/-- R1, R2, R25, R40, R61, R62, R75, R76, R89, R90, R109, R110, R118, R120, R121, R128, R143, R144, R148, R158, R168, R173 to R177: the read of
the image ends in LOADING. Every block stands at its value after restart; a valid image gives every field, as it stands where it is in range
and else as the rules bring it into range; an invalid one, by the first of R174's five failures that it has, gives the defaults; a
configuration member of the summary raises the node-fault call at once. The clamp record counts each field whose value taken is not the
one in the image, and names the lowest offset of one. No start bit is received before the line has been seen idle (R61), 11
bit times later at the earliest (log 38). That LOADING has held an unconfigured node's
records is log 6's, what else a short read gives log 28's; the free choice taken is that of the REX inputs (log 10). -/
def Obligations.ConfigurationTaken : Prop :=
  ∀ (s : State) (bytes : List Byte) (strap : Mode),
    (s.cl.phase ≠ .loading → exec (.configReadComplete bytes strap) s = .next s) ∧
    (s.cl.phase = .loading →
      let byte (o : Nat) : Nat := (bytes.getD o 0).toNat
      let check : Nat := ((bytes.take 254).flatMap fun b => [7, 6, 5, 4, 3, 2, 1, 0].map b.getLsbD).foldl
        (fun r bit => if (r / 32768 + bit.toNat) % 2 = 1 then Nat.xor (2 * r % 65536) 0x1021 else 2 * r % 65536) 0xFFFF
      let failure : Option ImageReason :=
        if bytes.length < 256 then some .noAck
        else if ¬(byte 0 = 0x4B ∧ byte 1 = 0x47) then some .marker
        else if byte 2 * 256 + byte 3 ≠ 254 then some .length
        else if byte 254 * 256 + byte 255 ≠ check then some .crc
        else if byte 4 < 1 ∨ 62 < byte 4 then some .nodeId
        else none
      Completes (.configReadComplete bytes strap) s fun t =>
        let node := t.cl.node
        let outcome : Nat :=
          match failure with
          | some reason => 2 * 256 + reason.code
          | none => if t.cl.clampCount = 0 then 0 else 256 + t.cl.clampCount
        let faulty := t.cl.clampCount ≠ 0 ∨ t.cl.invalid ≠ none
        (t.cl.phase = .listen ∧ t.now = 0 ∧ t.cl.listen = some (2 * node.h * Config.second) ∧
          t.cl.invalid = failure ∧ t.pending = s.pending ∧ t.ap.port = s.ap.port ∧ t.marker = false ∧
          (t.cl.firstClamp = none ↔ t.cl.clampCount = 0) ∧ t.cl.clampCount ≤ 255 ∧
          t.pins = { s.pins with strap := strap } ∧ t.freeCount = s.freeCount + 1 ∧
          t.ap.reports =
            ⟨.config, BitVec.ofNat 16 (t.cl.firstClamp.getD 0xFFFF), BitVec.ofNat 16 outcome, 0, false⟩ ::
              if faulty then [⟨.callRaised, 16, 0x0502, 0, false⟩] else []) ∧
        (t.fl = .afterRestart ∧ t.al = [] ∧ t.lc = .afterRestart ∧ t.lc.deaf = some 22 ∧ t.ru = .afterRestart ∧
          t.dt = .afterRestart (if s.marker = true then .aborted .restart else .none)) ∧
        (t.nt.evacuate = false ∧ t.nt.orderHeard = false ∧ t.nt.latch = none ∧ t.nt.mode = node.startMode ∧
          ∀ k ∈ t.nt.slots, k = ⟨k.id, k.link, k.cost, .absent, .quiet, 15, 15, none, false, none⟩) ∧
        (t.ds.drift = none ∧ t.ds.rate = none ∧ t.ds.nextSlot = 0 ∧ t.ds.grant = none ∧
          ∀ ch ∈ t.ds.channels,
            ch = {
              cfg := ch.cfg
              state := if ch.cfg.kind = .unused then .isolated else .settle
              sampleCount := 0
              goodCount := 0
              settled := false
              m4 := 0
              b := if ch.cfg.kind = .smoke then ch.cfg.bmin else 0
              verify := 0
              hold := none
              ring := []
              lastOdd := 0
              inService := 0
              driftLimit := false
              faultInAlarm := false }) ∧
        (∀ d ∈ t.doors,
          let free := (d.cfg.kind = .gallery ∨ d.cfg.kind = .exit) ∧ node.startMode = .day
          (d.cfg.kind ≠ .unused → d.state = if free then .shutFree else .shutLocked) ∧
            d.contact = none ∧ d.feedback = none ∧ (∀ i, d.rexLevel i t.now = none) ∧ d.accessMark = false ∧
            d.accessTimer = none ∧ d.openTimer = none ∧ d.jamTimer = none ∧
            d.lock = (if d.cfg.kind = .unused ∨ free then .free else .lock) ∧
            d.magnet = (if d.cfg.kind = .gallery ∧ d.cfg.magnet = true ∧ node.startMode = .day then .hold else .drop)) ∧
        (t.cc = {
            points := t.cc.points
            keyOn := none
            calls := (List.replicate 17 none).set 16
              (if faulty then
                some ⟨.fault, 2, 2, 2, 0, 0, false, false, some (node.tesc * Config.second), none, some (16 * Config.second)⟩
              else none)
            serials := (List.replicate 17 0).set 16 (if faulty then 1 else 0)
            rotations := List.replicate 4 (List.range 17) } ∧
          ∀ p ∈ t.cc.points, p.input = none) ∧
        (t.sd.signTimer = some 6250 ∧ t.sd.sounder = .off ∧ t.sd.cadence = none ∧ t.sd.cadenceTimer = none ∧
          t.sounderOn = false ∧ t.relayOpen = false ∧
          (∀ g ∈ t.sd.signs, g = ⟨g.used, g.default, g.map, .plain, some g.default, none, 0, false⟩) ∧
          ∀ p ∈ t.sd.strips,
            p = ⟨p.n, p.w, p.pp, p.step, p.offset, p.map, .off, none, 0, none, none, List.replicate p.n false, none, none⟩) ∧
        (failure ≠ none →
          node = ⟨0, .gallery, strap, 4, 1, 30, 4, 10, 5, 60, 10, false, false⟩ ∧ t.cl.clampCount = 0 ∧
            t.nt.slots.map (·.id) = List.replicate 8 0 ∧
            t.ds.channels.map (·.cfg) = List.replicate 16 ⟨.smoke, 40, 400, 30, 60, 15, 40, 40, 0⟩ ∧
            t.doors.map (·.cfg) = List.replicate 8 ⟨.exit, false, false, false, 5, 60⟩ ∧
            t.cc.points = List.replicate 8 ⟨.help, false, 2, none⟩ ∧
            t.sd.signs.map (fun g => (g.used, g.default, g.map)) =
              List.replicate 4 (true, .ahead, List.replicate 9 .ahead) ∧
            t.sd.strips.map (·.n) = [0, 0]) ∧
        (failure = none →
          let bits (o low width : Nat) : Nat := byte o / 2 ^ low % 2 ^ width
          let near (low high n : Nat) : Nat := max low (min high n)
          let entry (own o via : Nat) : Nat :=
            if via = 8 then bits own 0 2 else bits (o + via / 4) (6 - 2 * (via % 4)) 2
          node = {
            id := byte 4
            role := if bits 5 7 1 = 1 then .station else .gallery
            startMode := if bits 5 6 1 = 1 then .night else .day
            h := near 1 8 (byte 6)
            e := near 0 14 (byte 7)
            tc := near 0 240 (byte 8)
            v := near 2 15 (byte 9)
            driftMinutes := near 1 60 (byte 10)
            rateSeconds := near 2 15 (byte 11)
            tesc := near 20 250 (byte 12)
            tatt := near 1 60 (byte 13)
            nightOnly := decide (bits 5 5 1 = 1)
            autoResume := decide (bits 5 4 1 = 1) } ∧
          (∀ i : Fin 8,
            let o := 14 + 2 * i.val
            let off := byte o = 0 ∨ 62 < byte o ∨ byte o = byte 4 ∨ ∃ j < i.val, byte (14 + 2 * j) = byte o
            (off → (t.slot i).id = 0) ∧
              (¬off →
                (t.slot i).id = byte o ∧
                  (t.slot i).cost = near 1 3 (bits (o + 1) 0 4) ∧
                  (t.slot i).link =
                    if bits (o + 1) 4 4 ≤ 7 ∧
                        ∀ j < i.val, (t.slot j).id ≠ 0 → bits (15 + 2 * j) 4 4 ≠ bits (o + 1) 4 4 then
                      some (bits (o + 1) 4 4)
                    else none)) ∧
          (∀ c : Fin 16,
            let o := 30 + 10 * c.val
            let kind := bits o 6 2
            let bmin := near 16 1000 (bits o 0 2 * 256 + byte (o + 1))
            let alarm (n : Nat) : Nat := near 2 255 n
            (kind = 0 → (t.channel c).cfg.kind = .unused) ∧
              (kind = 1 ∨ kind = 3 →
                (t.channel c).cfg = ⟨.smoke, bmin, max bmin (near 16 1000 (byte (o + 2) * 256 + byte (o + 3))),
                  near 1 (alarm (byte (o + 5)) - 1) (byte (o + 4)), alarm (byte (o + 5)),
                  near 1 (alarm (byte (o + 7)) - 1) (byte (o + 6)), alarm (byte (o + 7)), 0, 0⟩) ∧
              (kind = 2 →
                (t.channel c).cfg = ⟨.heat, 0, 0, 0, 0, 0, 0, near 40 90 (byte (o + 8)), near 0 31 (byte (o + 9))⟩)) ∧
          (∀ i : Fin 8,
            let o := 190 + 4 * i.val
            let cfg := (t.door i).cfg
            let feedback := decide (bits o 3 1 = 1)
            let remote := decide (bits o 2 1 = 1)
            let pulse := near 1 30 (byte (o + 1))
            let limit := near 5 600 (byte (o + 2) * 256 + byte (o + 3)) / 5 * 5
            (bits o 5 3 = 0 → cfg.kind = .unused ∧ cfg.magnet = false ∧ cfg.remote = false) ∧
              (bits o 5 3 = 1 → cfg = ⟨.gallery, decide (bits o 4 1 = 1), feedback, remote, pulse, limit⟩) ∧
              (bits o 5 3 = 3 → cfg = ⟨.staff, false, feedback, remote, pulse, limit⟩) ∧
              (bits o 5 3 = 4 → cfg = ⟨.store, false, feedback, remote, pulse, limit⟩) ∧
              (bits o 5 3 = 2 ∨ 5 ≤ bits o 5 3 → cfg = ⟨.exit, false, feedback, remote, pulse, limit⟩)) ∧
          (∀ i : Fin 8,
            let o := 222 + i.val
            let level := decide (bits o 5 1 = 1)
            (bits o 6 2 = 0 → (t.point i).kind = .unused) ∧
              (bits o 6 2 = 1 → t.point i = ⟨.help, level, min 3 (bits o 0 4), none⟩) ∧
              (bits o 6 2 = 2 → t.point i = ⟨.staff, level, min 3 (bits o 0 4), none⟩) ∧
              (bits o 6 2 = 3 → t.point i = ⟨.fire, true, 0, none⟩)) ∧
          (∀ i : Fin 4,
            let o := 230 + 3 * i.val
            let arrow (n : Nat) : Arrow := if n = 0 then .left else if n = 1 then .right else .ahead
            (t.sign i).used = decide (bits o 7 1 = 1) ∧
              (bits o 7 1 = 1 →
                (t.sign i).default = arrow (bits o 4 2) ∧
                  (t.sign i).map = (List.range 9).map fun via => arrow (entry o (o + 1) via))) ∧
          (∀ i : Fin 2,
            let o := 242 + 6 * i.val
            let dir (n : Nat) : Dir := if n = 0 then .forward else if n = 1 then .reverse else .steady
            (t.strip i).n = min 32 (byte o) ∧
              (byte o ≠ 0 →
                (t.strip i).pp = near 2 16 (bits (o + 1) 3 5) ∧
                  (t.strip i).w = min ((t.strip i).pp - 1) (near 1 7 (bits (o + 1) 0 3)) ∧
                  (t.strip i).step = near 1 15 (bits (o + 2) 4 4) ∧ (t.strip i).offset = bits (o + 2) 0 4 ∧
                  (t.strip i).map = (List.range 9).map fun via => dir (entry (o + 3) (o + 4) via))) ∧
          (let one (o read taken : Nat) : List Nat := if read = taken then [] else [o]
            let word (o : Nat) : Nat := byte o * 256 + byte (o + 1)
            let yes (b : Bool) : Nat := if b = true then 1 else 0
            let entries (own o : Nat) : List Nat := (List.range 9).flatMap fun via =>
              if entry own o via = 3 then [if via = 8 then own else o + via / 4] else []
            let ofNode := one 6 (byte 6) node.h ++ one 7 (byte 7) node.e ++ one 8 (byte 8) node.tc ++ one 9 (byte 9) node.v ++
              one 10 (byte 10) node.driftMinutes ++ one 11 (byte 11) node.rateSeconds ++ one 12 (byte 12) node.tesc ++
              one 13 (byte 13) node.tatt
            let ofSlot (i : Nat) : List Nat :=
              let o := 14 + 2 * i
              let k := t.slot i
              if k.id = 0 then one o (byte o) 0
              else one (o + 1) (bits (o + 1) 4 4) (k.link.getD 15) ++ one (o + 1) (bits (o + 1) 0 4) k.cost
            let ofChannel (c : Nat) : List Nat :=
              let o := 30 + 10 * c
              let cfg := (t.channel c).cfg
              if bits o 6 2 = 0 then []
              else if bits o 6 2 = 2 then one (o + 8) (byte (o + 8)) cfg.th ++ one (o + 9) (byte (o + 9)) cfg.rr
              else
                one o (bits o 6 2) 1 ++ one o (bits o 0 2 * 256 + byte (o + 1)) cfg.bmin ++ one (o + 2) (word (o + 2)) cfg.bmax ++
                  one (o + 4) (byte (o + 4)) cfg.dayP ++ one (o + 5) (byte (o + 5)) cfg.dayA ++
                  one (o + 6) (byte (o + 6)) cfg.nightP ++ one (o + 7) (byte (o + 7)) cfg.nightA
            let ofDoor (i : Nat) : List Nat :=
              let o := 190 + 4 * i
              let cfg := (t.door i).cfg
              one o (bits o 5 3) cfg.kind.code ++ one o (bits o 4 1) (yes cfg.magnet) ++ one o (bits o 2 1) (yes cfg.remote) ++
                if cfg.kind = .unused then []
                else one (o + 1) (byte (o + 1)) cfg.pulseSeconds ++ one (o + 2) (word (o + 2)) cfg.limitSeconds
            let ofPoint (i : Nat) : List Nat :=
              let o := 222 + i
              if bits o 6 2 = 0 then []
              else one o (bits o 5 1) (yes (t.point i).level) ++ one o (bits o 0 4) (t.point i).priority
            let ofSign (i : Nat) : List Nat :=
              let o := 230 + 3 * i
              if bits o 7 1 = 0 then [] else (if bits o 4 2 = 3 then [o] else []) ++ entries o (o + 1)
            let ofStrip (i : Nat) : List Nat :=
              let o := 242 + 6 * i
              let p := t.strip i
              if byte o = 0 then []
              else
                one o (byte o) p.n ++ one (o + 1) (bits (o + 1) 3 5) p.pp ++ one (o + 1) (bits (o + 1) 0 3) p.w ++
                  one (o + 2) (bits (o + 2) 4 4) p.step ++ entries (o + 3) (o + 4)
            let clamped := ofNode ++ (List.range 8).flatMap ofSlot ++ (List.range 16).flatMap ofChannel ++
              (List.range 8).flatMap ofDoor ++ (List.range 8).flatMap ofPoint ++ (List.range 4).flatMap ofSign ++
              (List.range 2).flatMap ofStrip
            t.cl.clampCount = min 255 clamped.length ∧
              ∀ o, t.cl.firstClamp = some o → o ∈ clamped ∧ ∀ x ∈ clamped, o ≤ x)))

> [Your task]: Could you restate word for word the lines above, from the one that contains "(t.sign i).used = decide" through the one that contains "(t.strip i).step = near", and no others?

> [Written response]:
            (t.sign i).used = decide (bits o 7 1 = 1) ∧
              (bits o 7 1 = 1 →
                (t.sign i).default = arrow (bits o 4 2) ∧
                  (t.sign i).map = (List.range 9).map fun via => arrow (entry o (o + 1) via))) ∧
          (∀ i : Fin 2,
            let o := 242 + 6 * i.val
            let dir (n : Nat) : Dir := if n = 0 then .forward else if n = 1 then .reverse else .steady
            (t.strip i).n = min 32 (byte o) ∧
              (byte o ≠ 0 →
                (t.strip i).pp = near 2 16 (bits (o + 1) 3 5) ∧
                  (t.strip i).w = min ((t.strip i).pp - 1) (near 1 7 (bits (o + 1) 0 3)) ∧
                  (t.strip i).step = near 1 15 (bits (o + 2) 4 4) ∧ (t.strip i).offset = bits (o + 2) 0 4 ∧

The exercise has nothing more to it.